Seated before 21 third-graders at Selma Avenue Elementary School in Hollywood, actor Henry Winkler cracked open a copy of "I Got a 'D' in Salami," a children's book he co-authored, and began reading. The "Fonze," a little grayer and thicker around the middle than in his salad days, quickly won over his young audience, which giggled at his jokes and sat with rapt attention as he painted pictures with words.
"I couldn't read in fourth grade," said Winkler, a dyslexic who overcame his learning disability to go on to Yale Drama School and "Happy Days" fame. "Reading is the most wonderful adventure."
Winkler dropped by Selma for the fifth-year kickoff of KOREH L.A., the much-lauded literacy program of the Jewish Federation of Greater Los Angeles. Over the years, 2,500 Jewish volunteers have read weekly to 3,000 students, ages 6 to 9, at 75 schools. About 70 percent of the youngsters are Latino, 10 percent African American, 8 percent Asian and 12 percent Caucasian or other.
KOREH L.A. has done such a good job of turning students on to books that the group now has a waiting list of 25 schools.
"We would love [KOREH L.A.] to adopt all our schools," said Susan Huntzinger, supervisor of Library and Information Services at the Los Angeles Unified School District.
Like the children who have graduated from its program, KOREH L.A. is growing up. In recent months, KOREH L.A. has spawned three "baby KOREH L.A.s," which build on the success of the original, said Elaine Albert, director of KOREH L.A. The new initiatives, undertaken largely at the suggestion of volunteers, should help KOREH L.A. touch even more lives, she said.
The new programs include:
Corporate KOREH L.A.: Created with a $50,000 grant from Verizon, this program will underwrite the costs of training and recruiting corporate employees to mentor students at nearby elementary schools. The goal is to sign up 300 volunteers from 15 companies by next summer. Playa Vista, a real estate development firm; law firms Mitchell, Silberberg & Knupp and Fulbright & Jaworski, and Whole Foods Market have agreed to participate.
Corporate KOREH L.A. represents an attempt by the organization to expand beyond the Jewish community. "Most of the kids we serve are not Jewish, and this is an opportunity for us to have our volunteer base to be more reflective of that diversity," said Sherry Marks, consultant to Corporate KOREH L.A.

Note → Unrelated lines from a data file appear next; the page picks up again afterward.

/-- 40_stream_parser.md R137: the event, and the end of the record; `0xFFFE` is tested on the last cell only. -/
def Obligations.SpDathEmitsTheCell : Prop :=
  ∀ (b : Byte) (s : State),
    (s.sp.state = .dataHigh → decode (.ingress (.spb b)) s.selector = .op (.spDath b)) ∧
    ∃ v c a : Half,
      v.toNat = (s.sp.value.toNat + b.toNat * 256) % 65536 ∧
      c.toNat = (s.sp.count.toNat + 65535) % 65536 ∧
      a.toNat = (s.sp.address.toNat + 2) % 65536 ∧
      exec (.spDath b) s = .next (if c.toNat = 0 then
        { s with
          sp := resync b { s.sp with value := v, count := c, state := .addressLow }
          out := { s.out with spEvt := s.out.spEvt ++
            [if s.sp.address.toNat = 0xFFFE then .sync else .data s.sp.address v] } }
      else
        { s with
          sp := resync b { s.sp with value := v, count := c, address := a, state := .dataLow }
          out := { s.out with spEvt := s.out.spEvt ++ [.data s.sp.address v] } })

/-- 40_stream_parser.md R138: the run counter, the forced `AddressLow` on the fourth `0x55`, and nothing else. -/
def Obligations.SpResyncCountsTheRun : Prop :=
  ∀ (b : Byte) (s : State),
    (b = 0x55 → s.sp.syncRun = 3 →
      exec (.spResync b) s = .next { s with sp := { s.sp with state := .addressLow, syncRun := 0 } }) ∧
    (b = 0x55 → s.sp.syncRun ≠ 3 → ∃ n : BitVec 2, n.toNat = s.sp.syncRun.toNat + 1 ∧
      exec (.spResync b) s = .next { s with sp := { s.sp with syncRun := n } }) ∧
    (b ≠ 0x55 → exec (.spResync b) s = .next { s with sp := { s.sp with syncRun := 0 } }) ∧
    ∀ r : SpRegs, exec (.spResync b) { s with sp := r } = .next { s with sp := resync b r }

/-- 40_stream_parser.md R139: `SP.BUF` is the SP operation of each byte in order, with no batching; a buffer split in two is
the same. That nothing of another agent stands between its bytes here is assumption log 9. -/
def Obligations.SpBufIsByteByByte : Prop :=
  ∀ (bs cs : List Byte) (s : State),
    (∃ t, exec (.spBuf bs) s = .next t ∧ runEvents (onSpIn bs) s = .next t ∧
      exec (.spBuf (bs ++ cs)) s = exec (.spBuf cs) t) ∧
    exec (.spBuf []) s = .next s

/-! ### RB -/

/-- 41_ring_buffer.md R150 and R151: a byte is appended or overflows; a burst is stored whole or not at all; one byte in a
burst is `RB.PUSH`, no byte is no operation. BC is not faulted (60_exceptions.md R212). -/
def Obligations.RbPushIsAllOrNothing : Prop :=
  ∀ (b : Byte) (bs : List Byte) (s : State), s.bc.fault = .none →
    (s.rbQ.length < s.params.capacity → exec (.rbPush b) s = .next { s with rbQ := s.rbQ ++ [b] }) ∧
    (s.rbQ.length = s.params.capacity →
      exec (.rbPush b) s = .next { s with bc := { s.bc with fault := .overflow } }) ∧
    (s.rbQ.length + bs.length ≤ s.params.capacity →
      exec (.rbPushn bs) s = .next { s with rbQ := s.rbQ ++ bs }) ∧
    (bs ≠ [] → s.params.capacity < s.rbQ.length + bs.length →
      exec (.rbPushn bs) s = .next { s with bc := { s.bc with fault := .overflow } }) ∧
    exec (.rbPushn []) s = .next s ∧ exec (.rbPushn [b]) s = exec (.rbPush b) s

/-- 41_ring_buffer.md, RB.POP. The byte returned stands in the model's own log `rbReply` (assumption log 4). -/
def Obligations.RbPopTakesTheOldestByte : Prop :=
  ∀ s : State, s.bc.fault = .none →
    (∀ (b : Byte) (q : List Byte), s.rbQ = b :: q →
      exec .rbPop s = .next { s with rbQ := q, out := { s.out with rbReply := s.out.rbReply ++ [.byte b] } }) ∧
    (s.rbQ = [] → exec .rbPop s = .next { s with bc := { s.bc with fault := .underflow } })

/-- 41_ring_buffer.md, RB.SIZE, RB.CAP and RB.EMPTY: pure queries, in every state. What they return stands in the model's
own log `rbReply` (assumption log 4). -/
def Obligations.RbQueriesArePure : Prop :=
  ∀ s : State,
    exec .rbSize s = .next { s with out := { s.out with rbReply := s.out.rbReply ++ [.size s.rbQ.length] } } ∧
    exec .rbCap s = .next { s with out := { s.out with rbReply := s.out.rbReply ++ [.capacity s.params.capacity] } } ∧
    exec .rbEmpty s = .next { s with
      out := { s.out with rbReply := s.out.rbReply ++ [.empty (decide (s.rbQ.length = 0))] } }

/-- 41_ring_buffer.md R156, the FIFO law: over any sequence of pushes, burst pushes and pops from an empty queue that
raises no fault, the bytes popped are the first of the bytes pushed and the queue is the rest. The popped bytes are read
from the model's own log `rbReply` (assumption log 4). -/
def Obligations.RbIsFirstInFirstOut : Prop :=
  ∀ (calls : List RbCall) (s t : State), s.rbQ = [] → t.bc.fault = .none →
    runInstrs (calls.map RbCall.instr) s = .next t →
    ∃ popped : List Byte, t.out.rbReply = s.out.rbReply ++ popped.map .byte ∧ popped ++ t.rbQ = bytesPushed calls

/-- The model's choice, assumption log 5: a push, a burst push and a pop performed by a caller while BC is faulted change
nothing, as 42_bus_controller.md, a faulted BC, has it for the events of the ports. -/
def Obligations.FaultedRingBufferDoesNothing : Prop :=
  ∀ (b : Byte) (bs : List Byte) (s : State), s.bc.fault ≠ .none →
    exec (.rbPush b) s = .next s ∧ exec (.rbPushn bs) s = .next s ∧ exec .rbPop s = .next s
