/-! ### PP: the examples of 43_packet_parser.md R191 to R196 -/

theorem test_start_skips : nextOf (exec (.ppStart 0x00) (ppAt PpRegs.reset)) = some (ppAt PpRegs.reset) := by decide
theorem test_start_marker : (nextOf (exec (.ppStart 0xBB) (ppAt PpRegs.reset))).map (·.pp.state) =
    some .leadIn := by decide
theorem test_leadin_marker : (nextOf (exec (.ppLeadin 0x88) (ppAt ⟨.leadIn, 0, 0, 0, 0, 0, [], 0⟩))).map
    (·.pp.state) = some .address := by decide
theorem test_leadin_mismatch : (nextOf (exec (.ppLeadin 0x12) (ppAt ⟨.leadIn, 0, 0, 0, 0, 0, [], 5⟩))).map (·.pp) =
    some ⟨.start, 0, 0, 0, 0, 0, [], 5⟩ := by decide
theorem test_addr_example : (nextOf (exec (.ppAddr 0xA3) (ppAt ⟨.address, 0, 0, 0, 0, 0, [], 0⟩))).map (·.pp) =
    some ⟨.size, 5, 0x03, 0, 0, 0xA3, [], 0⟩ := by decide
theorem test_size_accepts : (nextOf (exec (.ppSize 0x02) (ppAt ⟨.size, 5, 3, 0, 0, 0xA3, [], 0⟩))).map (·.pp) =
    some ⟨.data, 5, 3, 2, 2, 0xA5, [], 0⟩ := by decide
/-- 95_test_vectors.md V-PP-18. -/
theorem test_size_oversize :
    (nextOf (exec (.ppSize 0x09) { ppAt ⟨.size, 5, 3, 0, 0, 0xA3, [], 0⟩ with
      params := { p4 with ppMaxSize := 8 } })).map (·.pp) = some ⟨.start, 0, 0, 0, 0, 0, [], 1⟩ := by decide
theorem test_data_example : (nextOf (exec (.ppData 0x10) (ppAt ⟨.data, 5, 3, 2, 2, 0xA5, [], 0⟩))).map (·.pp) =
    some ⟨.data, 5, 3, 2, 1, 0xB5, [0x10], 0⟩ := by decide
theorem test_data_last : (nextOf (exec (.ppData 0x20) (ppAt ⟨.data, 5, 3, 2, 1, 0xB5, [0x10], 0⟩))).map (·.pp) =
    some ⟨.checksum, 5, 3, 2, 0, 0xD5, [0x10, 0x20], 0⟩ := by decide
theorem test_cksum_match :
    (nextOf (exec (.ppCksum 0xD5) (ppAt ⟨.checksum, 5, 3, 2, 0, 0xD5, [0x10, 0x20], 0⟩))).map
      (fun t => (t.pp, t.out.pktOut)) = some (⟨.start, 0, 0, 0, 0, 0, [], 0⟩, [⟨5, 3, [0x10, 0x20]⟩]) := by decide
theorem test_cksum_mismatch :
    (nextOf (exec (.ppCksum 0xD4) (ppAt ⟨.checksum, 5, 3, 2, 0, 0xD5, [0x10, 0x20], 0⟩))).map
      (fun t => (t.pp, t.out.pktOut)) = some (⟨.start, 0, 0, 0, 0, 0, [], 1⟩, []) := by decide

/-! ### RESET (70_reset_and_hazards.md R235; 95_test_vectors.md V-BC-4) -/

theorem test_reset_ends_a_fault : nextOf (exec .reset (bcDown [1, 2, 3] true)) = some (State.resetWith p4) := by decide

/-! ### Witnesses: a state and operands that meet the hypotheses of each statement, for each of its clauses, at the
boundaries -/

theorem witness_SpWfsIgnoresTheByte : (spAt SpRegs.reset).sp.state = .waitForSync := by decide

theorem witness_SpAddressIsAssembled :
    (spAt ⟨.addressLow, 0, 0, 0, 0⟩).sp.state = .addressLow ∧
    (spAt ⟨.addressHigh, 0x55, 0, 0, 0⟩).sp.state = .addressHigh := by decide

theorem witness_SpCountIsAssembled :
    (spAt ⟨.countLow, 0, 0, 0, 0⟩).sp.state = .countLow ∧
    (spAt ⟨.countHigh, 0, 0xFF, 0, 0⟩).sp.state = .countHigh := by decide

theorem witness_SpDatlLoadsTheValueLowByte : (spAt ⟨.dataLow, 0, 0, 0, 0⟩).sp.state = .dataLow := by decide

theorem witness_SpDathEmitsTheCell : (spAt ⟨.dataHigh, 0xFFFE, 1, 0, 0⟩).sp.state = .dataHigh := by decide

theorem witness_SpResyncCountsTheRun :
    (spAt ⟨.dataLow, 0, 0, 0, 3⟩).sp.syncRun = 3 ∧ (spAt ⟨.dataLow, 0, 0, 0, 2⟩).sp.syncRun ≠ 3 ∧
    (0x54 : Byte) ≠ 0x55 := by decide

/-- Three bytes of four; four of four; a burst that fills the buffer exactly; one byte more. -/
theorem witness_RbPushIsAllOrNothing :
    (bcIdle [1, 2, 3] false).bc.fault = .none ∧
    (bcIdle [1, 2, 3] false).rbQ.length < (bcIdle [1, 2, 3] false).params.capacity ∧
    (bcIdle [1, 2, 3, 4] false).rbQ.length = (bcIdle [1, 2, 3, 4] false).params.capacity ∧
    (bcIdle [1, 2] false).rbQ.length + [3, 4].length ≤ (bcIdle [1, 2] false).params.capacity ∧
    ([3, 4, 5] : List Byte) ≠ [] ∧
    (bcIdle [1, 2] false).params.capacity < (bcIdle [1, 2] false).rbQ.length + [3, 4, 5].length := by decide

theorem witness_RbPopTakesTheOldestByte :
    (bcIdle [0x0A] false).bc.fault = .none ∧ (bcIdle [0x0A] false).rbQ = 0x0A :: [] ∧
    (bcIdle [] false).bc.fault = .none ∧ (bcIdle [] false).rbQ = [] := by decide

theorem witness_FaultedRingBufferDoesNothing : (bcDown [1] true).bc.fault ≠ .none := by decide

/-- 95_test_vectors.md V-RB-1, as far as the second burst. -/
theorem witness_RbIsFirstInFirstOut :
    (bcIdle [] false).rbQ = [] ∧
    (nextOf (runInstrs ([.pushn [1, 2, 3], .pop, .pop, .pushn [4, 5, 6]].map RbCall.instr) (bcIdle [] false))).map
      (fun t => (t.bc.fault, t.rbQ, t.out.rbReply)) = some (.none, [3, 4, 5, 6], [.byte 1, .byte 2]) := by decide

/-- A faulted BC; one byte too many; an exact fill without and with the credit. -/
theorem witness_BcIngQueuesAndFlushes :
    ([4] : List Byte) ≠ [] ∧ (bcDown [1, 2, 3] true).bc.fault ≠ .none ∧
    ((bcIdle [1, 2, 3, 4] true).bc.fault = .none ∧
      (bcIdle [1, 2, 3, 4] true).params.capacity < (bcIdle [1, 2, 3, 4] true).rbQ.length + [4].length) ∧
    ((bcIdle [1, 2, 3] false).bc.fault = .none ∧
      (bcIdle [1, 2, 3] false).rbQ.length + [4].length ≤ (bcIdle [1, 2, 3] false).params.capacity ∧
      (bcIdle [1, 2, 3] false).bc.ready = false) ∧
    ((bcIdle [] true).bc.fault = .none ∧
      (bcIdle [] true).rbQ.length + [4].length ≤ (bcIdle [] true).params.capacity ∧
      (bcIdle [] true).bc.ready = true) := by decide

theorem witness_BcFlushSendsOneChunk :
    (bcIdle [1] true).bc.fault = .none ∧ (bcIdle [1] true).bc.ready = true ∧ (bcIdle [1] true).rbQ ≠ [] := by decide

/-- A faulted BC; no credit; nothing queued. -/
theorem witness_NothingDueChangesNothing :
    (bcDown [1] true).bc.fault ≠ .none ∧ (bcIdle [1] false).bc.ready = false ∧ (bcIdle [] true).rbQ = [] := by decide

theorem witness_FramesAreWellFormed :
    (bcIdle [] true).params.wf = true ∧
    (nextOf (perform (.ingress (.ing [0xFF])) (bcIdle [] true))).map (·.out.devTx) =
      some [[0x65, 0x01, 0xFF, 0x00]] := by decide

theorem witness_BcRdyGrantsAndSpendsTheCredit :
    ((bcIdle [] false).bc.fault = .none ∧ (bcIdle [] false).bc.rxState = .awaitingNotification ∧
      (bcIdle [] false).rbQ = []) ∧
    (bcDown [1] false).bc.fault ≠ .none ∧
    ((bcIdle [1] false).bc.fault = .none ∧ (bcIdle [1] false).rbQ ≠ []) := by decide

theorem witness_BcFullAndErrWithdrawTheCredit :
    ((bcIdle [] true).params.wf = true ∧ (bcIdle [] true).bc.fault = .none ∧
      (bcIdle [] true).bc.rxState = .awaitingNotification) ∧ (bcDown [] true).bc.fault ≠ .none := by decide

theorem witness_BcDrcvAndUnkChangeNothing :
    (bcIdle [] true).params.wf = true ∧ (bcIdle [] true).bc.fault = .none ∧
    (bcIdle [] true).bc.rxState = .awaitingNotification ∧ 0x99 ∉ (bcIdle [] true).params.statusCodes := by decide

theorem witness_BcMsgExpectsTheSize :
    ((bcIdle [] true).params.wf = true ∧ (bcIdle [] true).bc.fault = .none ∧
      (bcIdle [] true).bc.rxState = .awaitingNotification) ∧ (bcDown [] true).bc.fault ≠ .none := by decide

Preschool KOREH L.A.: This program, as yet unfunded, will work with Head Start to give children under 5 the tools to become readers. After undergoing training, volunteers will teach preschoolers how to hold pencils and pens and recognize shapes and colors, all prerequisites for reading. The program will also train parents and grandparents how to prepare their young children to read. Pre-School KOREH L.A. needs $50,000 to get off the ground.
KOREH L.A. Book Initiative: This program, funded with a $50,000 grant from Toyota Corp. and $40,000 in individual donations, buys books for elementary schools. So far, three elementary schools have received money to replace outdated books and restock their relatively barren shelves.
Selma, the recipient of $25,000, bought more than 1,000 books this summer. The new texts have won over the elementary school's 650 students, who now cram into the library during recess and lunch.
"In reading, they're going to discover all the promises this country has for them," Selma principal Mark Paz said. "The promise of a good life, a better life than they have now. The way out of this entrapment of poverty is through education."
The book initiative couldn't have come at a better time. In Los Angeles schools, there are only 9 1/2 library books per student, about half of the recommended 18, Huntzinger said. In light of California's budget deficit, the state plans to spend only $1.40 per student on library services this year. That's down from $28 it spent in the 2001-2002 academic year, Huntzinger added.
KOREH L.A.'s innovation impresses Leonard Fein, founder of the National Jewish Coalition for Literacy in Boston. He said KOREH L.A. is the largest and among the most energetic of the National Jewish Coalition's 55 affiliates, including Chicago, San Antonio and Portland.
"They've gone out and mobilized support in the community from foundations and corporations in innovative and almost daring ways," Fein said.